PROBLEM TO WORK ON. Go through the records line by line from the top and repeat each one exactly, ending with the line that contains "the Port Default".

RECORDS FOR THIS EXERCISE.
-- Opening Marker --

-- ==== Sys2Proof/Machine/Classifier.lean ====
section
/-! DEFINITION. The Classifier's lookup (R142 to R145). -/

namespace Sys2Proof.Machine

/-- A frame from port p with tag t and source a matches an entry (R142). -/
def ClassEntry.matchesFrame (e : ClassEntry) (p : PortIx) (t : Byte) (a : Addr) : Bool :=
  e.valid && portIn p e.ports && decide (t &&& e.tagMask = e.tagValue &&& e.tagMask) &&
    (!e.srcMatch || decide (e.srcValue = a))

/-- The entry that decides: the first that matches, in index order (R143). -/
def Classifier.decidingEntry (k : Classifier) (p : PortIx) (t : Byte) (a : Addr) : Option (Fin 32) :=
  (List.finRange 32).find? fun i => (vget k.entries i).matchesFrame p t a

/-- A lookup (R143): the decision, and the Classifier with the hit counted (R144). Where no entry matches the Port Default
decides, and no hit count rises (R145). -/
def Classifier.lookup (p : PortIx) (t : Byte) (a : Addr) (k : Classifier) : Action × Classifier :=
  match k.decidingEntry p t a with
  | some i =>
    ((vget k.entries i).action, { k with entries := vupd k.entries i fun e => { e with hits := ctrInc e.hits } })
  | none => (vget k.defaults p, k)

end Sys2Proof.Machine
end

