-- ==== Sys2Proof/Machine/Framer.lean ====
section
/-! DEFINITION. The Tributary Ports (chapter 7): the receive framer, the delivery queue, the transmitter, and a port's
start and stop of serving. The command TRIB_TX_SLOT. -/

namespace Sys2Proof.Machine

/-! ### The receive framer (7.2) -/

/-- The framer of port p. -/
def State.framer (s : State) (p : PortIx) : Framer := (s.port p).framer

/-- The framer of port p changes. -/
def updFramer (p : PortIx) (f : Framer → Framer) (s : State) : State :=
  s.updPort p fun q => { q with framer := f q.framer }

/-- A new frame begins at port p (R129): a descriptor is taken, or the frame is passed over in DISCARD. -/
def framerBegin (p : PortIx) (s : State) : State :=
  match s.store.lineTakeDesc (.tributary p) with
  | some (d, st) =>
    updFramer p (fun _ => { state := .header, desc := some d, check := freshCheck, gap := 0 }) (s.updStore fun _ => st)
  | none =>
    raise .storeExhausted
      (countPort p (fun k => { k with discarded := ctrInc k.discarded }) (updFramer p (Framer.freed .discard) s))

/-- The frame in reception at port p becomes FAILED(r), and the framer stands in state y. -/
def framerFails (p : PortIx) (r : FailReason) (y : FramerState) (s : State) : State :=
  match (s.framer p).desc with
  | none => s
  | some d => updFramer p (Framer.freed y) (failFrame d r s)

/-- The frame in d is relinquished at its header, and the rest of it passed over (R131). -/
def framerRelinquishes (p : PortIx) (d : DescId) (f : PortCounters → PortCounters) (s : State) : State :=
  countPort p f (updFramer p (Framer.freed .discard) (s.updStore (FrameStore.relinquish d)))

/-- A frame with FORWARD(c) asks for admission to class queue c (R121, R131). -/
def framerAdmit (p : PortIx) (d : DescId) (c : Cls) (s : State) : State :=
  if (vget s.policy c).queueLimit ≤ (s.store.queue c).length then
    framerRelinquishes p d (fun k => { k with discarded := ctrInc k.discarded }) s
  else
    updFramer p (fun f => { f with state := .body })
      (s.updStore (FrameStore.admitTail c (vget s.policy c).cutThrough d))

/-- Header completion (R131): the header is written to the descriptor, and the frame's fate is decided. -/
def tribHeaderComplete (p : PortIx) (d : DescId) (s : State) : State :=
  let h := s.store.readHeader d
  let s := s.updStore (FrameStore.updDesc d fun x => { x with header := some h })
  if Config.maxPayload < h.len.toNat then
    framerRelinquishes p d (fun k => { k with discarded := ctrInc k.discarded }) s
  else if h.dest = s.agent.address then
    framerRelinquishes p d (fun k => { k with discarded := ctrInc k.discarded }) s
  else
    let out := s.classifier.lookup p h.tag h.src
    let s := s.updClassifier fun _ => out.2
    match out.1 with
    | .drop => framerRelinquishes p d (fun k => { k with droppedByClass := ctrInc k.droppedByClass }) s
    | .forward c => framerAdmit p d c s

/-- A descriptor holds all the LEN + 9 bytes of its frame. -/
def Descriptor.isFull (x : Descriptor) : Bool := decide (x.header.map Header.frameBytes = some x.stored)

/-- A data byte in HEADER or BODY, the frame's descriptor being d (R130). -/
def framerByte (p : PortIx) (d : DescId) (b : Byte) (s : State) : State :=
  if (s.store.desc d).isFull then framerFails p .overlong .discard s
  else
    match s.store.lineByte d b with
    | none => raise .storeExhausted (framerFails p .noStore .discard s)
    | some st =>
      let k := (s.store.desc d).stored + 1
      let s := updFramer p (fun f => { f with check := crcByte f.check b, gap := 0 }) (s.updStore fun _ => st)
      if k = 7 then tribHeaderComplete p d s else s

/-- An END in HEADER or BODY (R132). -/
def framerEnd (p : PortIx) (d : DescId) (s : State) : State :=
  if !(s.store.desc d).isFull then framerFails p .short .idle s
  else if (s.framer p).check ≠ 0 then framerFails p .badCrc .idle s
  else
    countPort p (fun k => { k with received := ctrInc k.received })
      (updFramer p (Framer.freed .idle) (s.updStore fun st => (st.complete d).settle d))

/-- A frame is in reception at port p: HEADER or BODY. -/
def Framer.receiving (f : Framer) : Bool :=
  match f.state with
  | .header => true
  | .body => true
  | .idle => false
  | .discard => false

/-- The next IDLE slot of tributary p reaches the port's stall limit (R133). -/
def stallDueAt (p : PortIx) (s : State) : Bool :=
  (s.port p).serving && (s.framer p).receiving && decide ((s.port p).config.stallLimit ≤ (s.framer p).gap + 1)

/-- An IDLE slot of tributary p at its framer (R129, R133), but for the STALL_ABORT it raises. -/
def idleSlot (p : PortIx) (s : State) : State :=
  if stallDueAt p s then framerFails p .stall .idle s
  else if (s.port p).serving && (s.framer p).receiving then updFramer p (fun f => { f with gap := f.gap + 1 }) s
  else s

/-- What an IDLE slot of tributary p raises (R133). -/
def idleRaises (p : PortIx) (s : State) : List Notice :=
  if stallDueAt p s then [.stallAbort (.tributary p)] else []

/-- The framer acts on a symbol, by R129 in IDLE and DISCARD and by R130 to R133 in HEADER and BODY. A MARK is taken away
before it (R8). -/
def framerSymbol (p : PortIx) (y : TribSymbol) (s : State) : State :=
  match y, (s.framer p).receiving with
  | .mark, _ => s
  | .start, false => framerBegin p s
  | .start, true => framerBegin p (framerFails p .short .discard s)
  | .data _, false => s
  | .data b, true =>
    match (s.framer p).desc with
    | none => s
    | some d => framerByte p d b s
  | .ended, false => updFramer p (fun f => { f with state := .idle }) s
  | .ended, true =>
    match (s.framer p).desc with
    | none => s
    | some d => framerEnd p d s
  | .abort, false => updFramer p (fun f => { f with state := .idle }) s
  | .abort, true => framerFails p .stationAbort .idle s
  | .idle, _ => raiseAll (idleRaises p s) (idleSlot p s)

/-- A symbol that the receiver of an UP line hands on: a framer that is not serving passes it over (R127). -/
def tribSymbol (p : PortIx) (y : TribSymbol) (s : State) : State :=
  if (s.port p).serving then framerSymbol p y s else s

/-! ### The delivery queue and the transmitter (7.3, 7.4) -/

/-- References to descriptors dropped one after another. -/
def dropRefs (ds : List DescId) (s : State) : State := s.updStore fun st => ds.foldl (fun st d => st.dropRef d) st

/-- The delivery queue of port p is emptied (R137). -/
def emptyDelivery (p : PortIx) (s : State) : State :=
  dropRefs (s.port p).delivery (s.updPort p fun q => { q with delivery := [] })

/-- The frame in sending at port p is abandoned (R138), with a symbol of it that a MARK has displaced, and no mark stays
pending (R139). -/
def abandonSending (p : PortIx) (s : State) : State :=
  match (s.port p).sending with
  | none => s.updPort p fun q => { q with markPending := false, displaced := none }
  | some x => dropRefs [x.desc] (s.updPort p fun q => { q with sending := none, markPending := false, displaced := none })

/-- Port p stops serving (R127, R135, R137, R138, R139). -/
def stopServing (p : PortIx) (s : State) : State :=
  let s := if (s.framer p).receiving then framerFails p .lineDown .idle s else s
  let s := updFramer p (Framer.freed .idle) s
  abandonSending p (emptyDelivery p s)

/-- Port p starts serving (R127, R128). Its delivery queue is empty and its transmitter has no frame already. -/
def startServing (p : PortIx) (s : State) : State := updFramer p (Framer.freed .idle) s

/-- A change of port p that may make it start or stop serving. -/
def changePort (p : PortIx) (f : Port → Port) (s : State) : State :=
  let before := (s.port p).serving
  let s := s.updPort p f
  match before, (s.port p).serving with
  | true, false => stopServing p s
  | false, true => startServing p s
  | true, true => s
  | false, false => s

/-- A traffic reset reaches the framer of port p (R135). -/
def framerTrafficReset (p : PortIx) (s : State) : State :=
  if (s.framer p).receiving then framerFails p .reset .discard s else s

/-- The symbol placed on the line of port p. -/
def txSend (p : PortIx) (y : TribSymbol) (s : State) : State := s.updPort p fun q => { q with txLine := some y }

/-- The symbol that a transmitter with nothing displaced sends in this slot if no MARK takes its place (R138), and the
state in which it has been chosen: the head of the queue has passed to the transmitter where the symbol is its START. -/
def txChoose (p : PortIx) (s : State) : State × TribSymbol :=
  match (s.port p).sending, (s.port p).delivery with
  | some x, _ =>
    (s, if x.sent < (s.store.desc x.desc).frameBytes then .data (s.store.readByte x.desc (x.sent + 1)) else .ended)
  | none, [] => (s, .idle)
  | none, d :: ds => (s.updPort p fun q => { q with delivery := ds, sending := some ⟨d, 0⟩ }, .start)

/-- The symbol of this slot: one that a MARK has displaced goes first (R139). -/
def txNext (p : PortIx) (s : State) : State × TribSymbol :=
  match (s.port p).displaced with
  | some y => (s, y)
  | none => txChoose p s

/-- What the sending of a symbol does to the frame in sending (R138): a byte moves the position on, and END ends the
passage. -/
def txSent (p : PortIx) (y : TribSymbol) (s : State) : State :=
  match y, (s.port p).sending with
  | .data _, some x => s.updPort p fun q => { q with sending := some { x with sent := x.sent + 1 } }
  | .ended, some x =>
    countPort p (fun k => { k with delivered := ctrInc k.delivered })
      (dropRefs [x.desc] (s.updPort p fun q => { q with sending := none }))
  | .data _, none => s
  | .ended, none => s
  | .start, _ => s
  | .abort, _ => s
  | .idle, _ => s
  | .mark, _ => s

/-- One slot of a serving transmitter (R138, R139): a pending MARK takes the place of the symbol, which is sent in the
following slot. A START so displaced has been chosen: its frame has left the queue (log 26). -/
def txServe (p : PortIx) (s : State) : State :=
  match txNext p s with
  | (t, y) =>
    if (s.port p).markPending then
      txSend p .mark (t.updPort p fun q => { q with markPending := false, displaced := some y })
    else txSend p y (txSent p y (t.updPort p fun q => { q with displaced := none }))

/-- TRIB_TX_SLOT (R138, R139). A port that is not serving has IDLE on its line (R1, R127). -/
def tribTxSlot (p : PortIx) (s : State) : State :=
  if (s.port p).serving then txServe p s else txSend p .idle s

def execTribTxSlot (p : PortIx) (s : State) : Answer := .next (whenRunning (tribTxSlot p) s)

end Sys2Proof.Machine
end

-- Closing Marker --

PROBLEM SOLUTION.
-- ==== Sys2Proof/Machine/Classifier.lean ====
section
/-! DEFINITION. The Classifier's lookup (R142 to R145). -/

namespace Sys2Proof.Machine

/-- A frame from port p with tag t and source a matches an entry (R142). -/
def ClassEntry.matchesFrame (e : ClassEntry) (p : PortIx) (t : Byte) (a : Addr) : Bool :=
  e.valid && portIn p e.ports && decide (t &&& e.tagMask = e.tagValue &&& e.tagMask) &&
    (!e.srcMatch || decide (e.srcValue = a))

/-- The entry that decides: the first that matches, in index order (R143). -/
def Classifier.decidingEntry (k : Classifier) (p : PortIx) (t : Byte) (a : Addr) : Option (Fin 32) :=
  (List.finRange 32).find? fun i => (vget k.entries i).matchesFrame p t a

/-- A lookup (R143): the decision, and the Classifier with the hit counted (R144). Where no entry matches the Port Default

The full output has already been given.